= IBM WebSphere Service Registry and Repository Feature Pack for Service Federation Management =

IBM WebSphere Service Registry and Repository Feature Pack for Service Federation Management is IBM's implementation of the Service Federation Management concept. It provides an interface within Business Space. Users can specify how services to be shared between multiple and separate business units.

----

== Components ==

The IBM Service Federation Management application is a feature pack of WebSphere Service Registry and Repository V7.0 and V7.5.

The Feature pack provides a GUI interface within Business Space in which such domains can be accessed. Service endpoints can then be grouped for sharing. The groups can then be shared between domains in a federation. Additional qualities of service can be added by defining service proxies that are automatically deployed as part of the operation of creating a share.

It encompasses three components: a federation model, a protocol, and a console.

== Requirements ==

IBM Service Federation Management is a feature pack of IBM WSRR. Therefore, IBM WSRR V7.0 or V7.5 must be available.

== How IBM Service Federation Management works ==

The Service Federation Manager uses a console to provide interfaces to available services.

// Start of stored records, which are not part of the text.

-- ==== Sys2Proof/Syntax.lean ====
section
/-! DEFINITION. The commands of the device: every row of opcode_table.json, with the operands that tell one
occurrence of it from another. A command packet's parameters are not operands: they are read from the packet's
own bytes, which State holds; the operand `n` of such a row is the packet's number in order of validation. -/

namespace Sys2Proof

/-- What the surroundings decide while a command runs, as far as the spec lets it show: a word of a core memory that has
become uncorrectable, by its offset in the core windows (R17, R92); granules of HBM with errors in their stored bytes, by
node-local address and the 72 error bytes over data and check bytes (R274); a granule that meets a parity error (R266);
reports of the on-die ECC (R266); the loss of the route to another node (R299, R304); and the single-bit errors corrected
meanwhile in core memories, by service core, true for the accumulator buffer (R92). -/
structure Env where
  sramBad : Option Nat
  hbm : List (Nat × List Nat)
  parity : Option Nat
  onDie : Nat
  lost : Bool
  sramFixed : List (Nat × Bool)
  deriving DecidableEq, Repr

/-- Nothing goes wrong. -/
def Env.good : Env := ⟨none, [], none, 0, false, []⟩

/-- What a sensor read gives: a reading, or a failed read (R272, R403). -/
inductive Reading where
  | value (c : Nat)
  | failed
  deriving DecidableEq, Repr

/-- What arrives of one step of RING_ATTENTION (R176, R178): the galleys of the origin module as codes by element,
scale and mark of (block, KV head, place in the galley), and the running sums they carry by (token, column). -/
structure RingStep where
  elems : List (Nat × Nat)
  scales : List (Nat × Nat)
  marks : List (Nat × Nat)
  dk : List (Nat × Nat)
  dv : List (Nat × Nat)
  deriving DecidableEq, Repr

/-- A message in Collator chunks whose last frame arrives (R217, R322): a chunk of a collective with its header and
CRC-64, and the rank it is for where the members between forward it (R320); or a piece of the new
edition of the UPDATE with a number, from a byte on, with its CRC-64, whether the update was skipped, and the owner's update
report. -/
inductive ChunkMsg where
  | coll (dest : Nat) (bytes : List Byte)
  | edition (cmd first : Nat) (skipped : Bool) (report : Nat) (bytes : List Byte)
  deriving DecidableEq, Repr

/-- An IFP frame (11_links.md Table 11.5): its header fields, its payload and the ICRC it carries. -/
structure IfpFrame where
  /-- bits 3:0 of byte 0 -/
  version : Nat
  /-- remaining forwards -/
  hops : Nat
  typ : Nat
  /-- 0 scheduled, 1 control, 2 best-effort -/
  cls : Nat
  ece : Bool
  last : Bool
  retx : Bool
  epoch : Nat
  src : Nat
  dst : Nat
  msgId : Nat
  seq : Nat
  ack : Nat
  addr : Nat
  aux : Nat
  payload : List Byte
  icrc : Nat
  deriving DecidableEq, Repr

/-- What an Ethernet port sees of a received frame that is neither PAUSE nor priority flow control (R294): its destination
MAC and IP addresses, IPv4 in the mapped form, its bytes, whether its headers are supported (no second tag, no IP options
or extension headers, a protocol the port knows), and whether it is an IPv4 fragment. -/
structure RxHeader where
  dstMac : Nat
  dstIp : List Byte
  size : Nat
  supported : Bool
  fragment : Bool
  deriving DecidableEq, Repr

/-- What training of a D128 link found (R289, R291): the one-way flight in LCLK, the lanes received inverted, and whether
the lane order is reversed. -/
structure LinkTraining where
  flight : Nat
  polarity : Nat
  reversed : Bool
  deriving DecidableEq, Repr

/-- What training of the GCL found (R365, R366, Table 15.10): the width (1 and 2 one half, 3 both), the one-way flight in
GCLK, the lanes received inverted, and whether the lane order is reversed. -/
structure GclTraining where
  width : Nat
  flight : Nat
  polarity : Nat
  reversed : Bool
  deriving DecidableEq, Repr

/-- What moves at a publication (R250): a unit, by its logical core and part, or a page of HBM. -/
inductive MoveKind where
  | unit (core part : Nat)
  | page (page : Nat)
  deriving DecidableEq, Repr

/-- What the test commands find (18_observability.md R427, R428): failed physical slots, routers by copse, Collator
slices, Margin engines and channels, and the links that train. -/
structure Findings where
  slots : List Nat
  routers : List Nat
  slices : List Nat
  engines : List Nat
  channels : List Nat
  trained : List (Nat × LinkTraining)
  deriving DecidableEq, Repr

Authorization needs to be set up so that SFM can access the required service providers.

Service documents are loaded from the providers of a service. These represent connectivity providers, domains servers, registries servers and federation servers.

Domains are created on a domain server to represent each of the service domains provided by that server. Service Groups are created to contain services endpoints. These endpoints can therefore be grouped together to ease the process of sharing.

A federation is created on a federation server to link together domains. The domains can then be connected to map a Service Group from one domain to another, allowing a consumer to make use of a provider's services. At this stage the additional qualities of service are set up, such as authentication of services and the validation of messages. The use of proxies by domains is partly determined by these selections and also partly by the user's own selection.

Thus a Share is set up between the two domains determining which services are to be shared, and with what properties. Proxies are created on either end of the share if they are required (and only if they are required) to support the properties that have been selected.

== User Interfaces ==

The user interface of IBM SFM consists of a GUI that is run inside Business Space. Different tabs allow the user to work with the administration, the domain management and the federation management of the system.